* [Required action]
From the entries that follow, reproduce exactly and only the lines from the line with "rw [hv, taken] at asked" to the line with "its context. -/", endpoints included.

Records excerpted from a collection
==============================

-- ==== Sys2Proof/Proofs/EngineSlots.lean ====
section
/-! PROOFS. The slots of class E and POSTR (R104, R213, R214, R242, R349, R351): what the submission of an operation leaves, what a
slot does by its checks and by the TLB, and the obligation that says how operations are queued. -/

namespace Sys2Proof.Machine

/-! ### What serves an operation beside the machine: the TLB, the locks, the requests -/

/-- Nothing but the clusters, the log of refused reads and the next number has changed. -/
def State.Beside (s u : State) : Prop := ∃ c e f, u = { s with clusters := c, ensign := e, fresh := f }

theorem State.Beside.refl (s : State) : s.Beside s := ⟨_, _, _, rfl⟩

theorem State.Beside.trans {s u v : State} (h : s.Beside u) (h' : u.Beside v) : s.Beside v := by
  obtain ⟨c, e, f, rfl⟩ := h
  obtain ⟨c', e', f', rfl⟩ := h'
  exact ⟨c', e', f', rfl⟩

theorem beside_modCluster (s : State) (k : Nat) (f : Cluster → Cluster) : s.Beside (s.modCluster k f) := ⟨_, _, _, rfl⟩

/-- Steps one after the other that each leave the machine leave it together. -/
theorem beside_foldl {α : Type} (f : State → α → State) (hf : ∀ (s : State) a, s.Beside (f s a)) (l : List α) (s : State) :
    s.Beside (l.foldl f s) := by
  induction l generalizing s with
  | nil => exact .refl s
  | cons a r ih => exact (hf s a).trans (ih _)

theorem beside_fillTlb (s : State) (p k asid : Nat) (vas : List Nat) : s.Beside (s.fillTlb p k asid vas) := by
  refine beside_foldl _ (fun s va => ?_) vas s
  have logged : s.Beside (s.logReads p (s.walkAddrs p asid va)) := ⟨_, _, _, logReads_frame ..⟩
  cases s.tlbHit k asid va with
  | some _ => exact .refl s
  | none =>
    cases h : (s.logReads p (s.walkAddrs p asid va)).walk p asid va with
    | error _ => simpa only [h] using logged
    | ok l =>
      simp only [h]
      split
      · exact logged
      · exact logged.trans (beside_modCluster ..)

theorem beside_takeLocks (s : State) (k asid op : Nat) (pages : List LPage) : s.Beside (s.takeLocks k asid op pages) :=
  beside_foldl _ (fun s _ => beside_modCluster s k _) pages s

theorem beside_request (s : State) (t : Nat) (cx : Cx) (kind op : Nat) (members : List Nat) (lane made slot cycle : Nat) :
    s.Beside (s.request t cx kind op members lane made slot cycle).2 := ⟨_, _, _, rfl⟩

/-! ### Submission (R214, R242, R351) -/

/-- An operation that takes its locks changes among the operations itself alone. -/
theorem acquireLocks_eq {s : State} {o : EOp} {es : List EOp} (h : s.eops = es ++ [o]) (others : ∀ y ∈ es, y.id ≠ o.id) :
    ∃ pages c e f, s.acquireLocks o =
      { s with eops := es ++ [{ o with stage := 0, pages := pages }], clusters := c, ensign := e, fresh := f } := by
  obtain ⟨c, e, f, hv⟩ := (beside_fillTlb s (s.partOf o.tile) (clusterOf o.tile) o.asid (rangePages o.pkt.va o.pkt.len)).trans
    (beside_takeLocks _ (clusterOf o.tile) o.asid o.id (s.pagesNow o))
  have eops : (es ++ [o]).map (fun y => if y.id = o.id then { y with stage := 0, pages := s.pagesNow o } else y) =
      es ++ [{ o with stage := 0, pages := s.pagesNow o }] := by
    rw [List.map_append, List.map_singleton, if_pos rfl]
    congr 1
    exact (List.map_congr_left fun y hy => if_neg (others y hy)).trans (List.map_id es)
  have taken : State.modEop { s with clusters := c, ensign := e, fresh := f } o.id (fun y => { y with stage := 0, pages := s.pagesNow o }) =
      { s with clusters := c, ensign := e, fresh := f, eops := es ++ [{ o with stage := 0, pages := s.pagesNow o }] } := by
    rw [State.modEop, h, eops]
  have asked : State.Beside (State.modEop ((s.fillTlb (s.partOf o.tile) (clusterOf o.tile) o.asid
      (rangePages o.pkt.va o.pkt.len)).takeLocks (clusterOf o.tile) o.asid o.id (s.pagesNow o)) o.id
      (fun y => { y with stage := 0, pages := s.pagesNow o })) (s.acquireLocks o) := beside_request ..
  rw [hv, taken] at asked
  obtain ⟨c', e', f', hr⟩ := asked
  exact ⟨s.pagesNow o, c', e', f', hr⟩

/-- The state in which a packet becomes an operation: its number has been given, its pages are in the TLB. -/
def State.served (s : State) (t : Nat) (cx : Cx) (x : Packet) : State :=
  if x.isVirtual
    then State.fillTlb { s with fresh := s.fresh + 1 } (s.partOf t) (clusterOf t) (s.ctx t cx).asid (rangePages x.va x.len)
    else { s with fresh := s.fresh + 1 }

theorem beside_served (s : State) (t : Nat) (cx : Cx) (x : Packet) : s.Beside (s.served t cx x) := by
  have next : s.Beside { s with fresh := s.fresh + 1 } := ⟨_, _, _, rfl⟩
  unfold State.served
  split
  · exact next.trans (beside_fillTlb ..)
  · exact next

/-- The operation of a packet at its submission. -/
def State.newOp (s : State) (t : Nat) (cx : Cx) (slot : Nat) (x : Packet) (loc : Option Seg) (tgt : List Seg) (clock : Clock)
    (tick : Nat) : EOp :=
  let v := s.served t cx x
  let far := tgt.map fun g => (g.id, g.owner)
  let pages := if x.isVirtual then v.pagesOf (s.partOf t) (clusterOf t) (s.ctx t cx).asid x.va x.len [] else []
  { id := s.fresh, tile := t, cx := cx, op := x.op, df := x.df, packet := x.w, asid := (s.ctx t cx).asid
    stage := if x.idle then 3 else if !pages.isEmpty then 1 else if (x.members t loc tgt).isEmpty then 2 else 0
    slot := slot
    seg := ((if x.op = 11 then tgt.head? else loc).map (·.id)).getD 0
    far := if x.op = 4 then far.find? fun y => y.2 == t else far.head?
    row := x.row
    data := match x.row with
      | some v => natBytes 256 v.toNat
      | none => []
    after := tick, pages := pages, agent := s.fresh, clock := clock, order := s.fresh, cycle := v.now }

/-- An operation among those in progress, its ranges on its tile, and one more in the count of its context. -/
def State.enqueue (v : State) (t : Nat) (cx : Cx) (o : EOp) (r : List Range) : State :=
  (State.modTile { v with eops := v.eops ++ [o] } t fun y => { y with ranges := y.ranges ++ r }).modCtx t cx fun c =>
    { c with oc := c.oc + 1 }

/-- A submission: the operation is queued, and asks for residency, takes its locks or waits. -/
theorem eSubmit_eq (s : State) (t : Nat) (cx : Cx) (slot : Nat) (x : Packet) (loc : Option Seg) (tgt : List Seg) (clock : Clock)
    (tick : Nat) :
    let o := s.newOp t cx slot x loc tgt clock tick
    let w := (s.served t cx x).enqueue t cx o
      (if x.idle then [] else x.ranges s.fresh t loc (tgt.map fun g => (g.id, g.owner)))
    s.eSubmit t cx slot x loc tgt clock tick =
      if o.stage = 0 then (w.request t cx 2 s.fresh (x.members t loc tgt) (s.ctx t cx).laneRank (s.served t cx x).now slot).2
      else if w.canAcquire o then w.acquireLocks o else w := rfl

/-- An operation without a virtual range has no locks to take. -/
theorem canAcquire_real {s : State} {t : Nat} {cx : Cx} {slot : Nat} {x : Packet} {loc : Option Seg} {tgt : List Seg} {clock : Clock}
    {tick : Nat} (h : x.isVirtual = false) (w : State) : w.canAcquire (s.newOp t cx slot x loc tgt clock tick) = false := by
  have stage : (s.newOp t cx slot x loc tgt clock tick).stage ≠ 1 := by
    simp only [State.newOp, h, Bool.false_eq_true, if_false, List.isEmpty_nil, Bool.not_true]
    split
    · decide
    · split <;> decide
  rw [State.canAcquire, beq_false_of_ne stage]
  rfl

/-- What a submission leaves: `s` with one operation more, `o`, whose context counts it and whose tile has its ranges. -/
structure State.Submits (s u : State) (t : Nat) (cx : Cx) (x : Packet) (o : EOp) : Prop where
  op : o.op = x.op ∧ o.packet = x.w ∧ o.tile = t ∧ o.cx = cx ∧ o.landed = 0
  eops : u.eops = s.eops ++ [o]
  ctx : u.ctx t cx = { s.ctx t cx with oc := (s.ctx t cx).oc + 1 }
  frame : u.issue = s.issue ∧ u.parts = s.parts ∧ u.gddr = s.gddr ∧ u.host = s.host

theorem ctx_enqueue (v : State) (t : Nat) (cx : Cx) (o : EOp) (r : List Range) :
    (v.enqueue t cx o r).ctx t cx = { v.ctx t cx with oc := (v.ctx t cx).oc + 1 } := by
  have ctx : (State.modTile { v with eops := v.eops ++ [o] } t fun y => { y with ranges := y.ranges ++ r }).ctx t cx = v.ctx t cx := by
    rw [State.ctx, tile_modTile]
    cases cx <;> rfl
  rw [State.enqueue, ctx_modCtx, ctx]

/-- What serves an operation beside the machine does not show. -/
theorem State.Submits.beside {s u v : State} {t : Nat} {cx : Cx} {x : Packet} {o : EOp} (h : s.Submits u t cx x o) (h' : u.Beside v) :
    s.Submits v t cx x o := by
  obtain ⟨c, e, f, rfl⟩ := h'
  exact ⟨h.op, h.eops, h.ctx, h.frame⟩

/-- A packet submitted is queued. -/
theorem eSubmit_submits {s : State} {t : Nat} {cx : Cx} {slot : Nat} {x : Packet} {loc : Option Seg} {tgt : List Seg} {clock : Clock}
    {tick : Nat} (old : x.isVirtual = true → ∀ y ∈ s.eops, y.id < s.fresh) :
    ∃ o, s.Submits (s.eSubmit t cx slot x loc tgt clock tick) t cx x o := by
  obtain ⟨c, e, f, served⟩ := beside_served s t cx x
  have queued (r : List Range) : s.Submits ((s.served t cx x).enqueue t cx (s.newOp t cx slot x loc tgt clock tick) r) t cx x
      (s.newOp t cx slot x loc tgt clock tick) := by
    refine ⟨⟨rfl, rfl, rfl, rfl, rfl⟩, ?_, ?_, ?_⟩
    · rw [served]
      rfl
    · rw [ctx_enqueue, served]
      rfl
    · rw [served]
      exact ⟨rfl, rfl, rfl, rfl⟩
  rw [eSubmit_eq]
  generalize (if x.idle then [] else x.ranges s.fresh t loc (tgt.map fun g => (g.id, g.owner))) = r
  split
  · exact ⟨_, (queued _).beside (beside_request ..)⟩
  · split
    case isTrue can =>
      have others : ∀ y ∈ s.eops, y.id ≠ (s.newOp t cx slot x loc tgt clock tick).id := fun y hy => by
        have virtual : x.isVirtual = true := by
          by_contra real
          rw [canAcquire_real (Bool.eq_false_iff.2 real)] at can
          cases can
        exact (old virtual y hy).ne
      obtain ⟨op, eops, ctx, frame⟩ := queued r
      obtain ⟨pages, c', e', f', locked⟩ := acquireLocks_eq eops others
      rw [locked]
      exact ⟨{ s.newOp t cx slot x loc tgt clock tick with stage := 0, pages := pages }, op, rfl, ctx, frame⟩
    case isFalse => exact ⟨_, queued _⟩

/-! ### A slot of class E (R214, R349) -/

section
variable {s : State} {i : Issue} {src : List Rd} {o : Opnds} {x : Packet} (lane : (s.ctx i.tile i.cx).lane = none)

/-- The segment that the name of a packet binds, as it stood before the bundle (R199). -/
def State.packetName (s : State) (i : Issue) (src : List Rd) (x : Packet) : Option Nat :=
  if x.hasLocal then (s.past i src).bindingBefore i.tile i.cx x.df else none

theorem eSlot_error {e : Nat × Dword} (h : (s.past i src).eCheck i.tile i.cx x (s.packetName i src x) = .error e)
    (now : s.eMiss i.tile (s.ctx i.tile i.cx).asid x = false ∨ e.1 ∉ [Cause.fmt, Cause.segb, Cause.setbig, Cause.xlat]) :
    (s.past i src).eSlot (i.slotOf o) x = s.raises i src o e.1 e.2 := by
  have decided : ¬ (s.eMiss i.tile (s.ctx i.tile i.cx).asid x &&
      (e.1 == Cause.fmt || e.1 == Cause.segb || e.1 == Cause.setbig || e.1 == Cause.xlat)) = true := by
    rcases now with hit | early
    · simp [hit]
    · simpa [and_assoc, or_assoc] using fun _ => early
  unfold State.packetName at h
  simp only [State.eSlot, past_here, past_cur, h]
  exact if_neg decided

theorem eSlot_ok {r : Option Seg × List Seg} (h : (s.past i src).eCheck i.tile i.cx x (s.packetName i src x) = .ok r)
    (hit : s.eMiss i.tile (s.ctx i.tile i.cx).asid x = false) : (s.past i src).eSlot (i.slotOf o) x =
      (s.past i src).eAccept i.tile i.cx (i.slotOf o) x r.1 r.2 ((s.ctx i.tile i.cx).releases i.tile i.cx) (s.ctx i.tile i.cx).tick := by
  have hit' : (s.past i src).eMiss i.tile (s.ctx i.tile i.cx).asid x = false := hit
  unfold State.packetName at h
  simp only [State.eSlot, past_here, past_cur, h, hit', Bool.false_eq_true, if_false]

/-- A packet whose pages are not in the TLB and whose checks up to check 4 pass waits for the walk. -/
theorem eSlot_waits (miss : s.eMiss i.tile (s.ctx i.tile i.cx).asid x = true)
    (h : ∀ e, (s.past i src).eCheck i.tile i.cx x (s.packetName i src x) = .error e →
      e.1 ∈ [Cause.fmt, Cause.segb, Cause.setbig, Cause.xlat]) :
    (s.past i src).eSlot (i.slotOf o) x = (s.past i src).eWalk (i.slotOf o) (s.packetName i src x) := by
  have miss' : (s.past i src).eMiss i.tile (s.ctx i.tile i.cx).asid x = true := miss
  unfold State.packetName at h ⊢
  cases check : (s.past i src).eCheck i.tile i.cx x
      (if x.hasLocal then (s.past i src).bindingBefore i.tile i.cx x.df else none) with
  | error e =>
    have late : (e.1 == Cause.fmt || e.1 == Cause.segb || e.1 == Cause.setbig || e.1 == Cause.xlat) = true := by
      simpa [or_assoc] using h e check
    simp only [State.eSlot, past_here, past_cur, check, miss', late, Bool.and_self, if_true]
  | ok r => simp only [State.eSlot, past_here, past_cur, check, miss', if_true]

include lane

/-- A full count of operations stops a packet before its other checks (R214). -/
theorem eCheck_full (full : (s.ctx i.tile i.cx).oc = 32) (loc : Option Nat) :
    (s.past i src).eCheck i.tile i.cx x loc = .error (Cause.ebusy, segInfo 0 1 0) := by
  simp only [State.eCheck, past_ctx, lane, full, beq_self_eq_true, if_true]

==============================

* [Completed task]
  rw [hv, taken] at asked
  obtain ⟨c', e', f', hr⟩ := asked
  exact ⟨s.pagesNow o, c', e', f', hr⟩

/-- The state in which a packet becomes an operation: its number has been given, its pages are in the TLB. -/
def State.served (s : State) (t : Nat) (cx : Cx) (x : Packet) : State :=
  if x.isVirtual
    then State.fillTlb { s with fresh := s.fresh + 1 } (s.partOf t) (clusterOf t) (s.ctx t cx).asid (rangePages x.va x.len)
    else { s with fresh := s.fresh + 1 }

theorem beside_served (s : State) (t : Nat) (cx : Cx) (x : Packet) : s.Beside (s.served t cx x) := by
  have next : s.Beside { s with fresh := s.fresh + 1 } := ⟨_, _, _, rfl⟩
  unfold State.served
  split
  · exact next.trans (beside_fillTlb ..)
  · exact next

/-- The operation of a packet at its submission. -/
def State.newOp (s : State) (t : Nat) (cx : Cx) (slot : Nat) (x : Packet) (loc : Option Seg) (tgt : List Seg) (clock : Clock)
    (tick : Nat) : EOp :=
  let v := s.served t cx x
  let far := tgt.map fun g => (g.id, g.owner)
  let pages := if x.isVirtual then v.pagesOf (s.partOf t) (clusterOf t) (s.ctx t cx).asid x.va x.len [] else []
  { id := s.fresh, tile := t, cx := cx, op := x.op, df := x.df, packet := x.w, asid := (s.ctx t cx).asid
    stage := if x.idle then 3 else if !pages.isEmpty then 1 else if (x.members t loc tgt).isEmpty then 2 else 0
    slot := slot
    seg := ((if x.op = 11 then tgt.head? else loc).map (·.id)).getD 0
    far := if x.op = 4 then far.find? fun y => y.2 == t else far.head?
    row := x.row
    data := match x.row with
      | some v => natBytes 256 v.toNat
      | none => []
    after := tick, pages := pages, agent := s.fresh, clock := clock, order := s.fresh, cycle := v.now }

/-- An operation among those in progress, its ranges on its tile, and one more in the count of its context. -/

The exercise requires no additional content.